_What the exercise asks:_ Filter the entries below, keeping every line that has the word "mirror".

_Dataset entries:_
/-- LOG_CLEAR_LEAF (R512): steps 1 to 3; the other sectors follow with LEAF_CLEAR_ERASE. BUSY while a clear runs, and while no clear record
can be numbered or programmed. -/
def Dev.doClearLeaf (d : Dev) (p : Path) (leaf : Nat) (authority : Nat) : Dev :=
  match d.leafNamed leaf with
  | none => d.mbVendor p 0xC009 .unsupported []
  | some k =>
    if !d.evt.clearing.isEmpty || decide (d.evt.reservation ≤ d.evt.nextSeq) || d.aonLow then d.mbVendor p 0xC009 .busy []
    else
      let n := (d.leafRecords k).length
      let count := if authority = 1 then d.f FAB_AUTH_COUNT.COUNT else 0
      let (r, d) := d.ownRecord .EVT_LOG_CLEARED [p1 k, p4 n, p4 (d.droppedTotal k), p1 authority, p4 count]
      let d := d.tmpEraseSector (leafBase k / 4096)
      let d := (((d.leafPointer k 0).leafProgram k r).viewAdd r).setB EVT_LEAF_STATUS.CLEARING true 0 k
      let d := { d with evt := { d.evt with dropped := tdel d.evt.dropped k, fullSeen := d.evt.fullSeen.filter fun x => decide (x ≠ k),
                                            clearing := tset d.evt.clearing k 1 } }
      d.mbVendor p 0xC009 .ok []

/-- POOL_STATUS (R110). -/
def Dev.doPoolStatus (d : Dev) (p : Path) (die : Nat) : Dev :=
  if !d.isDie die then d.mbVendor p 0xC00A .unsupported []
  else
    let cls (c : Nat) : Fields :=
      [(4, d.freeBufs die c), (4, d.f POOL_ALLOC.COUNT die c), (4, d.f POOL_PENDING.COUNT die c), (4, d.f POOL_EMPTY.COUNT die c)]
    d.mbVendor p 0xC00A .ok (((List.range 4).map cls).flatten ++ [(4, d.f POOL_QUARANTINE.MASK die), (8, 0)])

/-- A held buffer's key under other class counts: none when its address range would move to another class (R68). -/
def moveBuf (old new : Dev) (k : BufKey) : Option BufKey :=
  if k.die = 0 then some k
  else
    let a := old.classBase k.die k.cls + k.idx * classSize k.cls
    let base := new.classBase k.die k.cls
    if base ≤ a ∧ (a - base) % classSize k.cls = 0 ∧ (a - base) / classSize k.cls < new.classCount k.die k.cls then
      some ⟨k.die, k.cls, (a - base) / classSize k.cls⟩
    else none

/-- SWAGE_APPLY_PARTIAL (R66 to R70): the whole image is verified before anything changes. -/
def Dev.doPartial (d : Dev) (p : Path) (image : List Byte) (signatureOk : Bool) : Dev :=
  let rd (off size : Nat) : Nat := leAt image off size
  let seq := rd 28 4
  let refuse (st : Status) : Dev := (d.raiseB .SWAGE_PARTIAL_REFUSED [p4 seq, p1 st.code]).mbVendor p 0xC00B st []
  let (code, cfg, ss) := verifyImage ⟨d.pkg.part, d.pkg.ownerKeyId, signatureOk, 0, some (d.swg.cfg, d.swg.partialSeq, d.swg.energyBytes)⟩ rd
  if !d.swg.loaded then refuse .unsupported
  else if code = 4 ∨ code = 5 then refuse .authFail
  else if code ≠ 0 then refuse .unsupported
  else
    let n : Dev := { d with swg := { d.swg with cfg := cfg } }
    let moved := d.pool.bufs.map fun e => (e.1, moveBuf d n e.1)
    if moved.any fun e => e.2.isNone then refuse .busy
    else
      let key (k : BufKey) : BufKey := ((tget moved k).getD none).getD k
      let pool : PoolState := { d.pool with bufs := d.pool.bufs.map fun e => (key e.1, e.2), data := d.pool.data.map fun e => (key e.1, e.2) }
      let d := { d with swg := { d.swg with cfg := cfg, partialSeq := some seq }, pool := pool }
      let d := (d.setB SWG_STATUS.PARTIAL_ACTIVE true).setF SWG_STATUS.PARTIAL_SEQ seq
      (d.showPartial.raiseB .SWAGE_PARTIAL_APPLIED [p4 seq, p2 (maskOf (ss.map (·.ty)))]).mbVendor p 0xC00B .ok []

/-- RESET_NO_QUENCH (R557). -/
def Dev.doNoQuench (d : Dev) (p : Path) (confirm ms authority : Nat) : Dev :=
  if d.rht.held.isSome || d.rht.restore.isSome then d.mbVendor p 0xC00C .busy []
  else if confirm ≠ 0x54535752 ∨ ms = 0 ∨ 10000 < ms then d.mbVendor p 0xC00C .unsupported []
  else
    let d := (d.setRst fun r => { r with window := some (d.now + 1000000 * ms) }).setB RST_STATUS.NQ_ARMED true
    (d.raiseB .RST_NQ_ARMED [p4 ms, p1 authority]).mbVendor p 0xC00C .ok []

/-- A link's entry of WELD_STATUS (R113). -/
def Dev.linkEntry (d : Dev) (l : Nat × Nat) : Fields :=
  let st := [0, 0, 1, 2].getD (d.linkState l) 0
  let up := decide (d.linkState l ≠ 0)
  [(1, l.1), (1, l.2), (1, st), (1, 4 * d.f WELD_LINK_STATUS.WIDTH l.1 l.2),
   (1, if up then (if d.fb WELD_LINK_STATUS.RATE l.1 l.2 then 64 else 32) else 0), (3, 0), (8, d.f WELD_FRAMES_SENT.COUNT l.1 l.2)]

/-- A region's entry of WELD_STATUS (R113). -/
def Dev.regionEntry (d : Dev) (n : Nat) : Fields :=
  let r := d.region n
  let stall := decide (d.pair = 2 ∧ d.mirror n ≠ 0)
  [(1, n), (1, r.role.code), (1, d.mirror n), (1, b2n stall + 2 * b2n (d.fab.biBroadcast.contains n)), (4, 0),
   (8, r.record.splitHeat)]

/-- The Weld links of the package: those whose lanes the image assigns. -/
def Dev.weldLinks (d : Dev) : List (Nat × Nat) := (d.dies.map fun die => [(die, 0), (die, 1)]).flatten.filter fun l => d.hasLink l

/-- WELD_STATUS (R110, R113). -/
def Dev.doWeldStatus (d : Dev) (p : Path) : Dev :=
  d.mbVendor p 0xC00D .ok ([(1, d.side), (1, d.weldLinks.length), (1, d.regionCfgs.length), (5, 0), (8, d.openHeat)] ++
    (d.weldLinks.map d.linkEntry).flatten ++ ((List.range d.regionCfgs.length).map d.regionEntry).flatten)

end Sys2Proof.Machine
end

_Written solution:_
  let stall := decide (d.pair = 2 ∧ d.mirror n ≠ 0)
  [(1, n), (1, r.role.code), (1, d.mirror n), (1, b2n stall + 2 * b2n (d.fab.biBroadcast.contains n)), (4, 0),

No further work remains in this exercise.